> _Assigned task_
Nothing but the lines below between the line holding "DEFINITION. Each command and its meaning." and the line holding "def Answers (c", inclusive, should appear in the answer, each set down exactly.

> _Supplied entries_
______________________________

-- ==== Sys2Proof/Machine/Dispatch.lean ====
section
/-!
DEFINITION. Each command and its meaning.
-/
namespace Sys2Proof.Machine
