/-- `t` is the part as a cold reset that begins in `s` leaves it (R23, R33, R44, R45, R51): in reset, with its cause recorded, every
other register at its reset value but TOP.ID, TOP.STRAP, the bays' pins and what `more` lists, every land in its reset state, with
VDD_IO below its minimum or not, and every store wiped but the fuses, the flash, the journal and what stands at the lands. -/
def ColdResetFrom (cause : Nat) (more : List Nat) (io : Bool) (s t : State) : Prop :=
  t.top = { Top.reset with
    fuses := s.top.fuses, flash := s.top.flash, lands := { Lands.reset with ioLow := io } }
  ∧ t.journal = s.journal
  ∧ t.top.inReset = true
  ∧ regBit t aResetCause cause = true
  ∧ (∀ i, i ≠ cause → regBit t aResetCause i = regBit s aResetCause i)
  ∧ reg t 0 = reg s 0
  ∧ reg t 0x10 = reg s 0x10
  ∧ RegsBut ([0, 0x10, aResetCause] ++ bayRegs ++ more) State.reset t
  ∧ Only [.pending, .regs, .elapsed, .freeCtr, .journal, .top, .hif, .scales, .bays, .out] State.reset t
  ∧ Only [.regs, .prog, .clock, .lastRaise, .top, .hif, .prg, .ports, .pipes, .tables, .clerk, .market, .spill, .sched, .slots, .pulses,
      .ainum, .telem, .crier, .flt, .scales, .activity, .bays, .sec] s t

/-- A completion of command `c` with a status stands last among those that wait for its completion ring (R85). -/
def Reports (c : HostCmd) (status : Nat) (t : State) : Prop :=
  ∃ x, t.hif.completions.getLast? = some x ∧ x.2.cr = c.cr ∧ x.2.index = c.index ∧ x.2.tag = c.tag ∧ x.2.status = status

/-- The same with its RESULT. -/
def Answers (c : HostCmd) (status : Nat) (result : List Byte) (t : State) : Prop :=
  ∃ x, t.hif.completions.getLast? = some x ∧ x.2.cr = c.cr ∧ x.2.index = c.index ∧ x.2.tag = c.tag ∧ x.2.status = status
    ∧ x.2.result = sliceZ result 0 16

/-- The mailbox request `m` that a core has taken in `s` has its answer in `t`: the response with BUSY 0 and source 0x160 (R96), or,
for a request that a PERST_N reset left, an orphan-log entry where the log has room (R98, R101). -/
def Responds (s t : State) (m : MailReq) (status : Nat) : Prop :=
  t.hif.oldMail = none
  ∧ (s.hif.oldMail = none → t.hif.mail = none ∧ regBit t (aHif 0x2000) 1 = false ∧ 0x160 ∈ t.crier.pend
      ∧ reg t (aHif 0x2200) = BitVec.ofNat 32 (m.code % 65536 + m.tag % 65536 * 65536)
      ∧ reg t (aHif 0x2204) = BitVec.ofNat 32 (status % 256))
  ∧ (s.hif.oldMail ≠ none → regF s (aHif 0x3000) 10 0 < 1024 → regF t (aHif 0x3000) 10 0 = regF s (aHif 0x3000) 10 0 + 1
      ∧ reg t (aHif (0x4000 + 8 * regF s (aHif 0x3000) 10 0)) = BitVec.ofNat 32 (m.tag % 65536 + 0xFF * 65536 + 0xFF * 2 ^ 24)
      ∧ reg t (aHif (0x4000 + 8 * regF s (aHif 0x3000) 10 0) + 4) = BitVec.ofNat 32 (status % 256))

/-- The blob of an LCS_CHANGE request, and the checks 1 to 3 of R482 on it. -/
def lcsBlob (m : MailReq) : List Byte := sliceZ m.area 16 240
def lcsBad (m : MailReq) : Bool := mailBad m || lcsMalformed (leAt m.area 8 1) (leAt m.area 12 2) (lcsBlob m)
def lcsForbidden (s : State) (m : MailReq) (dest : LcState) : Bool :=
  leAt (lcsBlob m) 4 1 != lcsCode s.top.fuses.lcs || !lcsStep s.top.fuses.lcs dest
    || (dest == .debug && !isE1 s && leAt (lcsBlob m) 6 1 == 1)
def lcsProved (s : State) (m : MailReq) (dest : LcState) : Bool :=
  blobId s (lcsBlob m) && signerOk s dest (leAt (lcsBlob m) 6 1) && ownerKeyOk s (lcsBlob m) && blobSig s (lcsBlob m)

/-- Command `c` may start now as the form `row`: its OPCODE and form field choose that form (R88), the part has fetched it since the
last PERST_N reset and it has not started (R90), the ring's order lets it (R91, R92), and what it waits for is there (R47, R53). -/
def Ready (s : State) (c : HostCmd) (row : CmdRow) : Prop :=
  s.hif.oldBell < c.bell ∧ rowOf c = some row ∧ waits s c = true ∧ canStart s c = true ∧ gateOpen s (gateOf row) = true

/-- An access to the register at `a` waits at the crossing into its island (R41, R42, R48, R241). -/
def shut (s : State) (a : Nat) : Bool := crossingShut s (islandAt a) || (islandAt a == 112 && clerkWrites s)

/-- The Clerk runs and has nothing else to do, so that an operation which reaches it is issued at once (R251, R253). -/
def ClerkFree (s : State) : Prop :=
  islandDown s 112 = false ∧ s.prg.ing.retireTodo = [] ∧ s.prg.egr.retireTodo = [] ∧ s.clerk.restore = [] ∧ s.clerk.host = []
    ∧ s.clerk.repair = [] ∧ s.clerk.learn = [] ∧ s.clerk.age = [] ∧ s.clerk.remove = []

______________________________

> _Expected answer_
DEFINITION. Each command and its meaning.
-/
namespace Sys2Proof.Machine
/-- `t` is the part as a cold reset that begins in `s` leaves it (R23, R33, R44, R45, R51): in reset, with its cause recorded, every
other register at its reset value but TOP.ID, TOP.STRAP, the bays' pins and what `more` lists, every land in its reset state, with
VDD_IO below its minimum or not, and every store wiped but the fuses, the flash, the journal and what stands at the lands. -/
def ColdResetFrom (cause : Nat) (more : List Nat) (io : Bool) (s t : State) : Prop :=
  t.top = { Top.reset with
    fuses := s.top.fuses, flash := s.top.flash, lands := { Lands.reset with ioLow := io } }
  ∧ t.journal = s.journal
  ∧ t.top.inReset = true
  ∧ regBit t aResetCause cause = true
  ∧ (∀ i, i ≠ cause → regBit t aResetCause i = regBit s aResetCause i)
  ∧ reg t 0 = reg s 0
  ∧ reg t 0x10 = reg s 0x10
  ∧ RegsBut ([0, 0x10, aResetCause] ++ bayRegs ++ more) State.reset t
  ∧ Only [.pending, .regs, .elapsed, .freeCtr, .journal, .top, .hif, .scales, .bays, .out] State.reset t
  ∧ Only [.regs, .prog, .clock, .lastRaise, .top, .hif, .prg, .ports, .pipes, .tables, .clerk, .market, .spill, .sched, .slots, .pulses,
      .ainum, .telem, .crier, .flt, .scales, .activity, .bays, .sec] s t

/-- A completion of command `c` with a status stands last among those that wait for its completion ring (R85). -/
def Reports (c : HostCmd) (status : Nat) (t : State) : Prop :=
  ∃ x, t.hif.completions.getLast? = some x ∧ x.2.cr = c.cr ∧ x.2.index = c.index ∧ x.2.tag = c.tag ∧ x.2.status = status

/-- The same with its RESULT. -/
def Answers (c : HostCmd) (status : Nat) (result : List Byte) (t : State) : Prop :=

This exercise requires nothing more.